We will cover the basics: adding noise, rotating, and rescaling. That is, from one original example, we will produce three new, different images of numerals. We will use the image processing library known as scikit image.
Rescaling
We begin by reloading the MNIST dataset as we have done before:
from sklearn.datasets import fetch_openml
mnist = fetch_openml('mnist_784')
Then we can simply invoke the rescale() method to create a rescaled image. The whole purpose behind resizing an image is to rescale it back to its original size because this makes the image look like a small resolution image of the original. It loses some of its characteristics in the process, but it can actually make a more robust deep learning model. That is, a model robust to the scale of objects, or in this case, the scale of numerals:
from skimage.transform import rescale
x = mnist.data[0].reshape(28,28)
Once we have x as the original image from which we will augment, we can do the scaling down and up as follows:
s = rescale(x, 0.5, multichannel=False)
x_= rescale(s, 2.0, multichannel=False)
Here, the augmented image (rescaled) is in x_. Notice that, in this case, the image is downscaled by a factor of two (50%) and then upscaled, also by a factor of two (200%). The multichannel argument is set to false since the images have only one single channel, meaning they are grayscale.
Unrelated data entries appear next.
-- ==== Sys2Proof/Tests/Slice0.lean ====
section
/-! SUPPORT. Tests whose expected values are the spec's (30_encoding.md, 95_test_vectors.md), the checks of WellFormed, and
a witness for the hypotheses of every statement that has some. -/

namespace Sys2Proof.Tests

open Sys2Proof.Machine

/-! ### Small states and readings -/

/-- The value of a register after an outcome that is a next state. -/
def shown (r : Reg) : Result → Option Word
  | .next t => regValue r t
  | .fault _ => none
  | .refused _ => none

/-- The outcome is a next state with the given code. -/
def endsWith (c : StatusCode) : Result → Bool
  | .next t => t.status == c
  | .fault _ => false
  | .refused _ => false

/-- The encoder of a state, with its pending bits and symbol count. -/
def encState (acc : BitVec 12) (nbits : BitVec 4) (sym : BitVec 3) : State :=
  { State.reset with enc := { EncUnit.reset with acc := acc, nbits := nbits, sym := sym } }

/-- The decoder of a state, with its pending bits, PAD and ERR. -/
def decState (acc : BitVec 12) (nbits : BitVec 4) (pad err : Bool) : State :=
  { State.reset with dec := { DecUnit.reset with acc := acc, nbits := nbits, pad := pad, err := err } }

/-- A truncator with the given bytes pushed, at most 64. -/
def trnOf (ds : List Byte) : TrnUnit :=
  { TrnUnit.reset with
    dbuf := ⟨((ds ++ List.replicate 64 0).take 64).toArray, by simp⟩
    dcount := BitVec.ofNat 7 ds.length }

/-- A state with options and a digest. -/
def trnState (digits : BitVec 4) (alg : BitVec 2) (ds : List Byte) : State :=
  { State.reset with cfgDigits := digits, cfgAlg := alg, trn := trnOf ds }

/-- The digest of trn-1 (95_test_vectors.md). -/
def digestOfCounter0 : List Byte :=
  [0xCC, 0x93, 0xCF, 0x18, 0x50, 0x8D, 0x94, 0x93, 0x4C, 0x64, 0xB6, 0x5D, 0x8B, 0xA7, 0x66, 0x7F, 0xB7, 0xCD, 0xE4, 0xB0]

/-- A state with an epoch and a step. -/
def ctrState (hi lo stepValue : Word) : State :=
  { State.reset with epochHi := hi, epochLo := lo, stepSeconds := stepValue }

/-- A state with one input to take. -/
def withInput (x : HostInput) (s : State) : State := { s with pending := [x] }

/-! ### Decoding: words written from 30_encoding.md R70 and R73 (OPC, then ARG from bit 8) -/

theorem test_decode_encInit : decode 0x00000001 = .command .encInit := by decide
theorem test_decode_encPush : decode 0x00006602 = .command (.encPush 0x66) := by decide
theorem test_decode_encFinal_pad : decode 0x00000103 = .command (.encFinal true) := by decide
theorem test_decode_encFinal_nopad : decode 0x00000003 = .command (.encFinal false) := by decide
theorem test_decode_decInit : decode 0x00000011 = .command .decInit := by decide
theorem test_decode_decPush : decode 0x00006D12 = .command (.decPush 0x6D) := by decide
theorem test_decode_decFinal : decode 0x00000013 = .command .decFinal := by decide
theorem test_decode_trnClear : decode 0x00000021 = .command .trnClear := by decide
theorem test_decode_trnPush : decode 0x0000B022 = .command (.trnPush 0xB0) := by decide
theorem test_decode_trnRun : decode 0x00000023 = .command .trnRun := by decide
theorem test_decode_ctrRun : decode 0x00000031 = .command .ctrRun := by decide

/-- The illegal words ill-1 to ill-13 of 95_test_vectors.md. -/
theorem test_decode_illegal_words :
    ([0x00000000, 0x000000FF, 0x00000004, 0x00000014, 0x00000024, 0x00000032, 0x00010002, 0x80000001, 0x00010031,
      0x00000203, 0x00000101, 0x00000121, 0x00001113] : List Nat).filterMap (decodeTableWord 32) = [] := by decide

theorem test_step_runs_the_placed_word :
    shown .encOut0 (step (State.reset.withFetchWord 32 0x00006602)) = some 0x0000004D := by decide

/-! ### WellFormed: a term each check refuses, and one it takes at the edge (30_encoding.md R72, R77 and R78) -/

theorem test_wellFormed_push_above_255 :
    (Stmt.cmd .encPush (.num 256)).wellFormed = false ∧ (Stmt.cmd .encPush (.num 255)).wellFormed = true := by decide
theorem test_wellFormed_decPush_above_255 :
    (Stmt.cmd .decPush (.num 256)).wellFormed = false ∧ (Stmt.cmd .decPush (.num 255)).wellFormed = true := by decide
theorem test_wellFormed_trnPush_above_255 :
    (Stmt.cmd .trnPush (.num 256)).wellFormed = false ∧ (Stmt.cmd .trnPush (.num 255)).wellFormed = true := by decide
theorem test_wellFormed_pad_on_push : (Stmt.cmd .encPush .pad).wellFormed = false := by decide
theorem test_wellFormed_missing_operand :
    (Stmt.cmd .encFinal .none).wellFormed = false ∧ (Stmt.cmd .decPush .none).wellFormed = false := by decide
theorem test_wellFormed_operand_on_init :
    (Stmt.cmd .decInit (.num 0)).wellFormed = false ∧ (Stmt.cmd .ctrRun .nopad).wellFormed = false := by decide
theorem test_wellFormed_number_on_final : (Stmt.cmd .encFinal (.num 1)).wellFormed = false := by decide
theorem test_wellFormed_wr_above_32_bits :
    (Stmt.wr .step (2 ^ 32)).wellFormed = false ∧ (Stmt.wr .step (2 ^ 32 - 1)).wellFormed = true := by decide
theorem test_wellFormed_wr64_above_64_bits :
    (Stmt.wr64 .epoch (2 ^ 64)).wellFormed = false ∧ (Stmt.wr64 .epoch (2 ^ 64 - 1)).wellFormed = true := by decide
theorem test_wellFormed_cfg_fields :
    (Stmt.cfg 16 0).wellFormed = false ∧ (Stmt.cfg 6 4).wellFormed = false ∧ (Stmt.cfg 15 3).wellFormed = true := by decide
theorem test_wellFormed_byte_strings :
    (Stmt.encBytes [0, 256]).wellFormed = false ∧ (Stmt.decChars [256]).wellFormed = false ∧
    (Stmt.trnDigest [256]).wellFormed = false ∧ (Stmt.encBytes [255]).wellFormed = true := by decide
theorem test_wellFormed_instr : (Instr.encPush 0xFF).wellFormed = true := by decide

/-- The assembly error of 30_encoding.md R77 is not encoded; `wr64` gives two writes, the low half first (R78). -/
theorem test_assemble_wr64 :
    assemble (.wr64 .epoch 0x4A817C800) = some [.write 0x14 4 0xA817C800, .write 0x18 4 0x00000004] ∧
    assemble (.cmd .encPush (.num 256)) = none := by decide

/-! ### One step each (95_test_vectors.md, the vector named) -/

/-- enc-13. -/
theorem test_encInit_drops_pending :
    shown .encState (exec .encInit (encState 6 3 1)) = some 0 ∧ endsWith .ok (exec .encInit (encState 6 3 1)) = true := by
  decide

/-- enc-2. -/
theorem test_encPush_first_byte :
    shown .encOut0 (exec (.encPush 0x66) State.reset) = some 0x0000004D ∧
    shown .encState (exec (.encPush 0x66) State.reset) = some 0x13 := by decide

/-- enc-4, the second byte: 3 bits 0b110 of 0x66 pending, 1 symbol shown; two symbols now. -/
theorem test_encPush_two_symbols :
    shown .encOut0 (exec (.encPush 0x6F) (encState 6 3 1)) = some 0x0000585A ∧
    shown .encState (exec (.encPush 0x6F) (encState 6 3 1)) = some 0x31 := by decide

/-- enc-2, padded. -/
theorem test_encFinal_pads :
    shown .encOut0 (exec (.encFinal true) (encState 6 3 1)) = some 0x3D3D3D59 ∧
    shown .encOut1 (exec (.encFinal true) (encState 6 3 1)) = some 0x003D3D3D := by decide

/-- enc-5, not padded: 4 bits 0b1111 of 0x6F pending after 4 symbols. -/
theorem test_encFinal_nopad :
    shown .encOut0 (exec (.encFinal false) (encState 15 4 4)) = some 0x00000036 ∧
    shown .encOutN (exec (.encFinal false) (encState 15 4 4)) = some 1 := by decide

/-- dec-15. -/
theorem test_decInit_clears_error :
    shown .decState (exec .decInit (decState 0 0 true true)) = some 0 ∧
    endsWith .ok (exec .decInit (decState 0 0 true true)) = true := by decide

/-- dec-1, the second character: `Z` after the 5 bits 0b01100 of `M`. -/
theorem test_decPush_shows_a_byte :
    shown .decOut (exec (.decPush 0x5A) (decState 12 5 false false)) = some 0x166 ∧
    shown .decState (exec (.decPush 0x7A) (decState 12 5 false false)) = some 0x02 := by decide

/-- dec-5, a symbol after a `=`. -/
theorem test_decPush_symbol_after_pad :
    shown .decState (exec (.decPush 0x58) (decState 2 2 true false)) = some 0x30 ∧
    shown .status (exec (.decPush 0x58) (decState 2 2 true false)) = some 1 := by decide

/-- dec-4 and dec-1. -/
theorem test_decFinal_verdict :
    shown .status (exec .decFinal (decState 0 0 false true)) = some 1 ∧
    shown .status (exec .decFinal (decState 2 2 true false)) = some 0 := by decide

/-- R142. -/
theorem test_trnClear_wipes :
    shown .trnState (exec .trnClear (trnState 6 0 [0xCC])) = some 0 ∧
    shown .code (exec .trnClear { State.reset with trn := TrnUnit.reset.setCode 755224 6 }) = some 0 := by decide

/-- P3, the first byte. -/
theorem test_trnPush_counts : shown .trnState (exec (.trnPush 0xCC) State.reset) = some 0x01 := by decide

/-- R143: the byte after the 64th is dropped. -/
theorem test_trnPush_overflow :
    shown .trnState (exec (.trnPush 1) { State.reset with trn := { TrnUnit.reset with dcount := 64 } }) = some 0xC0 ∧
    shown .status (exec (.trnPush 1) { State.reset with trn := { TrnUnit.reset with dcount := 64 } }) = some 4 := by decide

/-- trn-1. -/
theorem test_trnRun_six_digits :
    shown .code (exec .trnRun (trnState 6 0 digestOfCounter0)) = some 755224 ∧
    shown .codeStr0 (exec .trnRun (trnState 6 0 digestOfCounter0)) = some 0x32353537 ∧
    shown .codeStr1 (exec .trnRun (trnState 6 0 digestOfCounter0)) = some 0x00003432 := by decide +kernel

/-- trn-11: the largest offset and the largest `p`. -/
theorem test_trnRun_largest_offset :
    shown .code (exec .trnRun (trnState 9 0 (List.replicate 15 0 ++ [0xFF, 0xFF, 0xFF, 0xFF, 0x0F]))) = some 147483647 := by
  decide +kernel

/-- ctr-12: both halves of the quotient. -/
theorem test_ctrRun_wide :
    shown .counterHi (exec .ctrRun (ctrState 0xFFFFFFFF 0xFFFFFFFF 0xFFFFFFFF)) = some 1 ∧
    shown .counterLo (exec .ctrRun (ctrState 0xFFFFFFFF 0xFFFFFFFF 0xFFFFFFFF)) = some 1 := by decide

/-- ctr-13 and R172: a step of 0. -/
theorem test_ctrRun_zero_step :
    shown .status (exec .ctrRun { State.reset with stepSeconds := 0, counterLo := 0xDEAD }) = some 3 ∧
    shown .msg1 (exec .ctrRun { State.reset with stepSeconds := 0, counterLo := 0xDEAD }) = some 0xADDE0000 := by decide

/-- bus-4, bus-5, bus-8, bus-10 and bus-11: the step answers a bus error. -/
theorem test_bus_errors :
    step (withInput (.access (.read 0x04 4)) State.reset) = .fault (.busError 0x04 .read) ∧
    step (withInput (.access (.write 0x00 4 0)) State.reset) = .fault (.busError 0x00 .write) ∧
    step (withInput (.access (.read 0x58 4)) State.reset) = .fault (.busError 0x58 .read) ∧
    step (withInput (.access (.read 0x0E 4)) State.reset) = .fault (.busError 0x0E .read) ∧
    step (withInput (.access (.read 0x0C 2)) State.reset) = .fault (.busError 0x0C .read) := ⟨rfl, rfl, rfl, rfl, rfl⟩

/-- bus-12 and bus-13. -/
theorem test_cfg_keeps_its_fields :
    shown .cfg (step (withInput (writeInput .cfg 0xFFFFFF18) State.reset)) = some 0x18 ∧
    shown .cfg (step (withInput (writeInput .cfg 0x3F) State.reset)) = some 0x3F := by decide

/-- ctr-14: the message without CTR_RUN. -/
theorem test_message_bytes :
    regValue .msg0 { State.reset with counterHi := 0x01020304, counterLo := 0x05060708 } = some 0x04030201 ∧
    regValue .msg1 { State.reset with counterHi := 0x01020304, counterLo := 0x05060708 } = some 0x08070605 := by decide

/-- W4 and W5 on the source's pure functions. -/
theorem test_source_base32 :
    Source.encode [0x66, 0x6F, 0x6F] true = [0x4D, 0x5A, 0x58, 0x57, 0x36, 0x3D, 0x3D, 0x3D] ∧
    Source.decode [0x41, 0x42, 0x31, 0x4F] = none ∧
    Source.decode [0x6D, 0x7A, 0x78, 0x77, 0x36, 0x3D] = some [0x66, 0x6F, 0x6F] := by decide

/-- W6 on the source's pure functions. -/
theorem test_source_hotp :
    Source.generatedCode digestOfCounter0 6 = [0x37, 0x35, 0x35, 0x32, 0x32, 0x34] := by decide

/-! ### Witnesses: for every statement with hypotheses, a state and operands that meet them, clause by clause -/

/-- A state with every unit busy, from which a step is taken. -/
def busyState : State :=
  { State.reset with
    enc := State.reset.enc.pushByte 0x66
    dec := State.reset.dec.takeSymbol 12
    trn := trnOf [0xCC]
    pending := [runInput .decInit] }

theorem witness_EncodeOfDecodedWordIsTheWord : decode 0x00000103 = .command (.encFinal true) := by decide

theorem witness_CommandsAreTheRowsOfTheOpcodeMap :
    decode 0x0000FF02 = .command (.encPush 0xFF) ∧ 0x0000FF02#32 &&& 0xFFFF00FF#32 = 0x00000002#32 := by decide

/-- The four cases of an illegal word, each one step past a legal one. -/
theorem witness_IllegalWordsAreTheFourCases :
    decode 0x00010002 = .illegal .reservedBits ∧ decode 0x00000004 = .illegal (.unknownOpc 4) ∧
    decode 0x00000101 = .illegal (.argNotZero 1) ∧ decode 0x00000203 = .illegal .finalArg := by decide

theorem witness_StepRunsTheDecodedCommand :
    (withInput (.access (.read 0x0C 4)) State.reset).resetAsserted = false ∧
    (withInput (.access (.read 0x0C 4)) State.reset).pending = .access (.read 0x0C 4) :: [] ∧
    (withInput (.access (.write 0x04 4 0x00006602)) State.reset).resetAsserted = false ∧
    (withInput (.access (.write 0x04 4 0x00006602)) State.reset).pending = .access (.write 0x04 4 0x00006602) :: [] ∧
    decode 0x00006602 = .command (.encPush 0x66) := by decide

theorem witness_IllegalCommandChangesOnlyStatus : decode 0x00000000 = .illegal (.unknownOpc 0) := by decide

/-- The last register of the map and the first offset past it; a register of each access kind. -/
theorem witness_AccessesTheMapDoesNotAllowAreBusErrors :
    (Access.read 0x54 4).permitted = true ∧ (Access.read 0x58 4).permitted = false ∧ (Access.read 0x04 4).permitted = false ∧
    (Access.write 0x04 4 0).permitted = true ∧ (Access.write 0x20 4 0).permitted = true ∧
    (Access.write 0x24 4 0).permitted = false ∧ (Access.write 0x0C 2 0).permitted = false := by decide

theorem witness_ReadAnswersTheRegisterAndChangesNothing : Reg.codeStr2 ≠ Reg.cmd := by decide

/-- The lanes at the ends of the code string and of the message. -/
theorem witness_StreamRegisterLanesHoldTheSequence : 0 < 12 ∧ 11 < 12 ∧ 0 < 8 ∧ 7 < 8 := by decide

theorem witness_OnlyCommandsWriteStatus :
    (∃ t, answerAccess (.write 0x10 4 0) State.reset = .next t) ∧ ∃ t, answerAccess (.write 0x04 4 0) State.reset = .next t :=
  ⟨⟨_, rfl⟩, ⟨_, rfl⟩⟩

theorem witness_EveryCommandEndsWithACodeOfItsRow :
    4 ∈ [0, 2, 3, 4] ∧ decode 0x80000001 = .illegal .reservedBits := by decide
Besides rescaling, we can also modify the existing data slightly so as to have variations of the existing data without deviating much from the original, as we'll discuss next.
Adding noise
Similarly, we can also contaminate the original image with additive Gaussian noise. This creates random patterns all over the image to simulate a camera problem or noisy acquisition. Here, we use it to also augment our dataset and, in the end, to produce a deep learning model that is robust against noise.
For this, we use the random_noise() method as follows:
from skimage.util import random_noise
x_ = random_noise(x)
Once again, the augmented image (noisy) is in x_.
Besides noise, we can also change the perspective of an image slightly so as to preserve the original shape at a different angle, as we'll discuss next.
Rotating
We can use a plain rotation effect on the images to have even more data. The rotation of images is a crucial part of learning good features from images. Larger datasets contain, naturally, many versions of images that are slightly rotated or fully rotated. If we do not have such images in our dataset, we can manually rotate them and augment our data.
For this, we use the rotate() method like so:
from skimage.transform import rotate
x_ = rotate(x, 22)
In this example, the number 22 specifies the angle of rotation:
The first column is the original numeral of the MNIST dataset. The second column shows the effect of rescaling. The third column shows the original plus additive Gaussian noise. The last column shows a rotation of 20 degrees (top) and -20 degrees (bottom).
Other augmentation techniques
For image datasets, there are other ideas for augmenting data that include the following:
- Changing the projection of the image
- Adding compression noise (quantizing the image)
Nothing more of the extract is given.